Closed infernocloud closed 8 years ago
@elpete could this be related to your PR for https://github.com/atom/language-hyperlink/pull/5 ?
Oh interesting I didn't even think it could have been affected by another package. I disabled that package and syntax highlighting is working correctly. Should we close this issue here?
No, let's leave this open for now, as that PR was submitted specifically to fix another bug (probably a simpler form of this one) in this project.
It sure sounds like it.
@infernocloud, are you sure this was working in prior versions of this package, or could it be you just noticed it at this time?
I'm sorry, I didn't get notified about these messages. Yes I'm sure syntax highlighting was correctly working before I updated packages in Atom.
Interesting...it seems that the initial bug was noticed between v0.8.6 and v0.8.7 when the embedded-cf
rule was added. Before that, they just looked like strings.
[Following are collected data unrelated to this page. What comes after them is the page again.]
-- ==== Sys2Proof/Config.lean ====
section
/-!
DEFINITION. What the spec leaves to the implementation and what it leaves without a value: constants with no body,
so that no proof can rest on a value of theirs. Every one of them is named by an entry of the assumption log.
-/

namespace Sys2Proof.Config

/-- The entropy source of coins drawn in NDC mode (R284), applied to the running count of draws. FREE VALUE, log entry 3. -/
opaque entropy : Nat → BitVec 64

/-- A value the spec leaves undefined where the machine goes on, applied to the model's counter `free`. FREE VALUE, log entry 4. -/
opaque freeByte : Nat → BitVec 8

/-- The SHA-256 digest of a byte string (R133, R136): the spec names the function and gives no definition. FREE VALUE, log entry 5. -/
opaque sha256 : List (BitVec 8) → BitVec 256

/-- The RSASSA-PSS signature over bytes 0 to 639 of a report (R137), with the salt drawn at that moment. FREE VALUE, log entry 5. -/
opaque signature : List (BitVec 8) → Nat → BitVec 3072

/-- The module serial number held in fuses (R136). FREE VALUE, log entry 5. -/
opaque serial : BitVec 64

/-- The SHA-256 of the attestation public key (R136). FREE VALUE, log entry 5. -/
opaque keyId : BitVec 256

/-- The chain by which the device certificate authority certifies the attestation public key (R137). FREE VALUE, log entry 5. -/
opaque certificates : List (BitVec 8)

/-- The bytes of a firmware image as it left manufacture: 0 boot ROM, then the images in the order of MEAS (R22, R136). FREE VALUE, log entry 5. -/
opaque firmware : Nat → List (BitVec 8)

/-- A fresh key installed at the n-th key installation (R26, R133). FREE VALUE, log entry 5. -/
opaque freshKey : Nat → BitVec 256

end Sys2Proof.Config
end

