/-- An entry of the landing queue (R181): what it writes, its remaining count, the slot that made it (R182), the fault it
raises instead (R185), the physical bytes whose data have still to arrive, with their generic address (RLDT) and the serial number that orders
the load among the queued operations (R240), and whether it is an issue of the C1 operation that is armed, which its fault disarms (R193). -/
structure Landing where
  writes : List (Reg × VWord)
  rem : Nat
  slot : Nat
  fault : Option Trap
  load : Option (Nat × Nat × Word64 × Nat)
  re : Bool
  deriving DecidableEq, Repr

/-- A store of the C0 port that later C0 loads do not yet see (R235): the bytes it replaced, which those loads still read, and
the bundle issues since it issued. Every other unit reads the scratchpad as the store left it. `framed` marks a store of the
interrupted code while a handler runs. -/
structure C0Store where
  old : List (Nat × Byte)
  age : Nat
  framed : Bool
  deriving DecidableEq, Repr

/-- A hardware loop level (R195): its body's bundle addresses, the address after it, the iterations left, and the loop
buffer's copy of the body. -/
structure Loop where
  body : List Nat
  after : Nat
  left : Nat
  code : Tab Byte
  deriving DecidableEq, Repr

/-- An armed sticky operation (R192): the operation, the bytes its address has been stepped by, and for C1 whether the
token is still to be written and what its issues have delivered so far (R193): the serial number of its first issue, the bytes, and
the first issue that did not complete with its serial number, STATE, CAUSE and DETAIL; for MMAG the contexts of its gang (R424). -/
structure Armed where
  op : Instr
  step : Word64
  base : Word64
  token : Nat
  since : Nat
  outstanding : Nat
  count : Nat
  first : Option (Nat × Nat × Cause × BitVec 25)
  members : List Nat
  deriving DecidableEq, Repr

/-- The part of the sequencer a trap saves (R481), with the causes of the interrupted code that are held until ERET (R504) and its C0
stores, whose ages a handler's issues do not change (R202). `epc` is the value trap entry gave EPC (R482). -/
structure Frame where
  rep : Option Nat
  loops : List Loop
  armM : Option Armed
  armC0 : Option Armed
  armC1 : Option Armed
  mask : List Reg
  land : List Landing
  held : List Trap
  c0 : List C0Store
  crewWait : Option (Nat × BitVec 32)
  halting : Bool
  epc : Word64
  deriving DecidableEq, Repr

/-- What Meadow answered for the page fault an access waits on (R228); or that it stalls on the snoop of a half-line, or that the port went down
with that snoop unanswered (R56, R60). -/
inductive PfWait where
  | none
  | waiting (id : Nat)
  | nomap
  | deny
  | snoop (h : Nat)
  | poison
  deriving DecidableEq, Repr

/-- What an S-queue entry does (R190, R240, R373, R491). -/
inductive SKind where
  | load (sx : Bool) (dest : Nat)
  | store (data : Word64)
  | marker (k : FenceKind) (sc : Scope)
  | trigMark
  | crewMark (h : Nat) (x : BitVec 32)
  deriving DecidableEq, Repr

/-- An entry of the S queue: width in bytes, generic address, the answer of Meadow it waits for, the request it has sent (R36), and the
serial number that orders it in issue. -/
structure SEntry where
  kind : SKind
  width : Nat
  addr : Word64
  pf : PfWait
  user : Bool
  remote : Option Nat
  serial : Nat
  deriving DecidableEq, Repr

/-- What a C1-queue entry does; register operands are those read at issue (R436). -/
inductive C1Kind where
  | cpy | cpyr (ring : Nat) | gath | scat | coll
  | rld (sx : Bool) (w : Nat) (dest : Nat)
  | rst (w : Nat) (data : Word64)
  | amo (op : AmoOp) (wide : Bool) (dest : Nat) (b c : Word64)
  | rsc (dest : Nat) (src n : Word64)
  | skamo (kind : SkKind) (src : Word64)
  | cld (dest : Nat) (sp : Word64)
  | cst (dest : Nat) (sp : Word64) (stamp : Word64) (wctr : Nat)
  | crcn (dest : Nat) (op : Nat) (sp : Word64) (wctr : Nat)
  | mcast (idx : Nat) (dst : Word64)
  | marker (k : FenceKind) (sc : Scope)
  | trigMark
  | qfence
  deriving DecidableEq, Repr

/-- Where a C1 operation stands. `done` carries the token's STATE, COUNT, CAUSE and DETAIL (R332). -/
inductive C1Phase where
  | queued
  | started
  | remote (id : Nat)
  | done (st : Nat) (count : Nat) (cause : Cause) (detail : BitVec 25)
  deriving DecidableEq, Repr

/-- A half-open byte range of a footprint (R161): space 0 own scratchpad, 1 + i peer i, 16 global, 17 pool, 32 + d device d. -/
structure Region where
  space : Nat
  lo : Nat
  hi : Nat
  deriving DecidableEq, Repr

/-- An entry of the C1 queue with its token, its bound crew phase (R446), its footprint once its descriptor has been read
(R445), the value of its destination, the elements and bytes a job has delivered, bytes fetched for its next element, the answers
of the destinations of a multicast (R462), and whether it sets NDSEEN when its token is written (R260). -/
structure C1Entry where
  kind : C1Kind
  addr : Word64
  token : Nat
  user : Bool
  phase : C1Phase
  serial : Nat
  bound : Option (Nat × BitVec 32)
  reads : List Region
  writes : List Region
  desc : List Byte
  known : Bool
  slot : Option Nat
  pf : PfWait
  armed : Bool
  value : Option Word64
  next : Nat
  count : Nat
  buf : Option (List Byte)
  acks : List (Nat × Nat × Cause)
  ordered : Bool
  deriving DecidableEq, Repr

/-- What an M-queue entry does; register operands are those read at issue (R408). -/
inductive MKind where
  | mma (mt ga gb : Nat) (fa fb : Fmt) (k : Nat)
  | mmag (mt ga gb : Nat) (fa fb : Fmt) (k : Nat) (gang : Nat)
  | slice (leader : Nat) (gang : Nat) (r : Nat)
  | mzero (mt : Nat)
  | mdrain (mt : Nat) (generic : Bool) (f : FTy) (ta tb : Word32) (clamp : Option (Word32 × Word32)) (ovtab : BitVec 128)
  | mldacc (mt : Nat) (generic : Bool)
  | mrcfg (g : Nat) (w0 w1 : Word64)
  | mrpush (g : Nat) (w : Word64)
  | mrpop (g : Nat)
  | mkat (n : Nat)
  | mkcmp (n : Nat) (const : Word64)
  | marker (k : FenceKind) (sc : Scope)
  | trigMark
  deriving DecidableEq, Repr

/-- An entry of the M queue: its address operand, token, header address (MFADDR, R409), the C1 serial below which C1 jobs
are earlier, the crew phases it is held on (R421), the rows already written, its page-fault wait, the request it has sent to another
module, the bytes of the row that request has brought, the cycle from which it waits for a remote push (R417), and whether it is an issue of the
operation that is armed, which a fault of it disarms (R193). -/
structure MEntry where
  kind : MKind
  addr : Word64
  token : Nat
  user : Bool
  header : Word64
  serial : Nat
  heldOn : List (Nat × BitVec 32)
  rows : Nat
  pf : PfWait
  ovtab : BitVec 128
  remote : Option Nat
  buf : Option (List Byte)
  since : Option Nat
  re : Bool
  deriving DecidableEq, Repr

/-- An operand ring (R410 to R414): configuration and layout words, the three counts modulo 2n, and per slot its span tag,
whether its fill has completed, and whether it is poisoned (R451). -/
structure Ring where
  cfg : Word64
  layout : Word64
  head : Nat
  tail : Nat
  rsv : Nat
  tags : Tab Nat
  filled : Tab Bool
  poisoned : Tab Bool
  deriving DecidableEq, Repr

/-- The thread control registers of R475 that hold state. TBUSY is computed from `busy`; FEND is write only. -/
structure Csrs where
  tid : Word64
  nthr : Word64
  lnum : Word64
  wctr : Word64
  cbstat : Word64
  fmtcap : Word64
  tmrcnt : Word64
  waitlim : Word64
  windowchk : Word64
  ovtab : Word64
  ovtabx : Word64
  stepm : Word64
  stepc0 : Word64
  stepc1 : Word64
  skseed : Word64
  skctl : Word64
  jbind : Word64
  cwin : Word64
  cwcnt : Word64
  rmwbth : Word64
  frlim : Word64
  estat : Word64
  cause : Word64
  epc : Word64
  edata : Word64
  mfaddr : Word64
  tvec : Word64
  hsave0 : Word64
  hsave1 : Word64
  deriving DecidableEq, Repr

/-- Whether a context holds a thread, and what holds its issue: nothing; HALT draining (R375); a page fault or a region fill
(R198, R225); a queue stop or FEND (R479); the context being saved (R154). -/
inductive ThStatus where
  | empty | running | halting | stopped | ended | saving
  deriving DecidableEq, Repr

/-- The remote read by which a WAITF polls its flag (R376): none, sent, or answered. -/
inductive Poll where
  | none
  | sent (id : Nat)
  | value (v : Word64)
  | failed (c : Cause)
  deriving DecidableEq, Repr

/-- A round request a bundle holds on (R486): the operation, its group slot and round, the cycle at which it was made, and the status word once the
controller has answered. -/
structure RoundHold where
  op : Instr
  slot : Nat
  round : Nat
  since : Nat
  answer : Option Word64
  deriving DecidableEq, Repr

/-- The registers, tiles, rings and scratchpad of a thread (R144, R155). Unlisted registers, bytes and elements read zero;
`c0` holds what C0 loads still see instead of the newest C0 stores (R235). -/
structure Regs where
  s : Tab Word64
  v : Tab VWord
  p : Tab PWord
  q : Tab (Tab Byte)
  e : Tab Word32
  tiles : Tab (Tab Word32)
  rings : Tab Ring
  sp : Tab Byte
  c0 : List C0Store
  deriving DecidableEq, Repr

/-- The bundle being issued: its header, the address after it, and how many SKCLRs of it have taken a CLRN and whether its S slot
has written SKCTL (R406). -/
structure Bun where
  header : Word32
  after : Word64
  clears : Nat
  skctlSet : Bool
  deriving DecidableEq, Repr

/-- The sequencer of a thread: pending registers (R186, R187), tile busy bits (R189), the run's write mask (R178), the repeat
count left (R194), loop levels, armed operations, C1 operations disarmed with issues still out (R193), the landing queue, causes held until their boundary (R504), the trap frame
(R481), the core's cycle count at which a WAITF or WAITT began to wait with the EDATA of its WAIT_STALL (R378), the crew phase a CBAR holds the next bundle on (R369), the phase a CWAIT or a further
arrival holds its own bundle on and the unreachable phase it is to fault with (R370), the page fault the thread is stopped
on (R198), the triggers made (R373), whether a faulted S-queue access holds the later ones until ERET (R360), whether a bundle has issued since ERET (R484), a held round instruction, the poll of a WAITF, and the number
of round instructions completed (R126), the serial number of the next queue entry, the bundle being issued, the bytes that the
instruction cache holds by their virtual address (R321), and whether an ERET that has issued makes empty issues until the handler's entries have
landed (R482). -/
structure Sequencer where
  pend : List Nat
  busy : List Nat
  mask : List Reg
  rep : Option Nat
  loops : List Loop
  armM : Option Armed
  armC0 : Option Armed
  armC1 : Option Armed
  closing : List Armed
  land : List Landing
  held : List Trap
  frame : Option Frame
  waitFrom : Option (Nat × Word64)
  crewWait : Option (Nat × BitVec 32)
  cwait : Option (Nat × BitVec 32)
  crewFault : Option (Nat × BitVec 32)
  pf : PfWait
  trigged : Bool
  trigDone : Bool
  sstop : Bool
  stepped : Bool
  roundHold : Option RoundHold
  poll : Poll
  roundIdx : Nat
  serial : Nat
  ir : Bun
  icode : Tab (Option Byte)
  returning : Bool
  deriving DecidableEq, Repr

/-- The engine queues of a thread (R190), the tiles whose results have still to retire, whether the M queue is halted at
its head (R409), and the footprints of jobs that faulted or were cancelled, each with the ring it filled (R164). -/
structure Queues where
  sq : List SEntry
  c1q : List C1Entry
  mq : List MEntry
  retiring : List Nat
  mhalt : Bool
  failed : List (Option Nat × List Region × List Region)
  deriving DecidableEq, Repr

/-- Region maps (R224): the entries' words, the filled blocks, the dirty blocks oldest first, a background write-back's fault
held per entry (R226), and the fills in flight. -/
structure RegionMaps where
  maps : Tab (Word64 × Word64)
  filled : List Nat
  dirty : List Nat
  fault : Tab Nat
  fills : List Nat
  deriving DecidableEq, Repr

/-- One thread's context (R155). `next` is the address a branch of the bundle being issued has chosen. -/
structure Thread where
  status : ThStatus
  launch : Nat
  queue : Nat
  asid : Nat
  pc : Word64
  next : Option Word64
  r : Regs
  u : Sequencer
  csr : Csrs
  x : Queues
  b : RegionMaps
  deriving DecidableEq, Repr

/-- A known-answer pattern in the hidden tile (R430): none, being computed, or a result. -/
inductive Kat where
  | none
  | running (n : Nat)
  | result (n : Nat)
  deriving DecidableEq, Repr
@infernocloud, do you know what version you updated from? Or can you verify that there was no embedded syntax highlighting before (but neither was it incorrectly highlighting strings)?
I just want to make sure we're fixing this in the right place.
ping @infernocloud
Regardless of when the issue was introduced, I think this issue should be fixed with @tollus pull request over on language-hyperlink
.
We'll leave this issue open until that pull request is merged.
I'm seeing syntax highlighting breaking down whenever a single # character is used, for instance with a jQuery selector. This seems to have started after I updated to the latest version (0.11.0). Disabling atom/language-hyperlink does not fix the issue for me.
noticing the same thing @dnando ... I'm also noticing that there are now two HTML (CFML) entries available when opening the syntax picker.
@scottyinzeo The duplicate HTML (CFML) entries are just a naming issue in the new injection grammar. That will be fixed in the next release. Sorry.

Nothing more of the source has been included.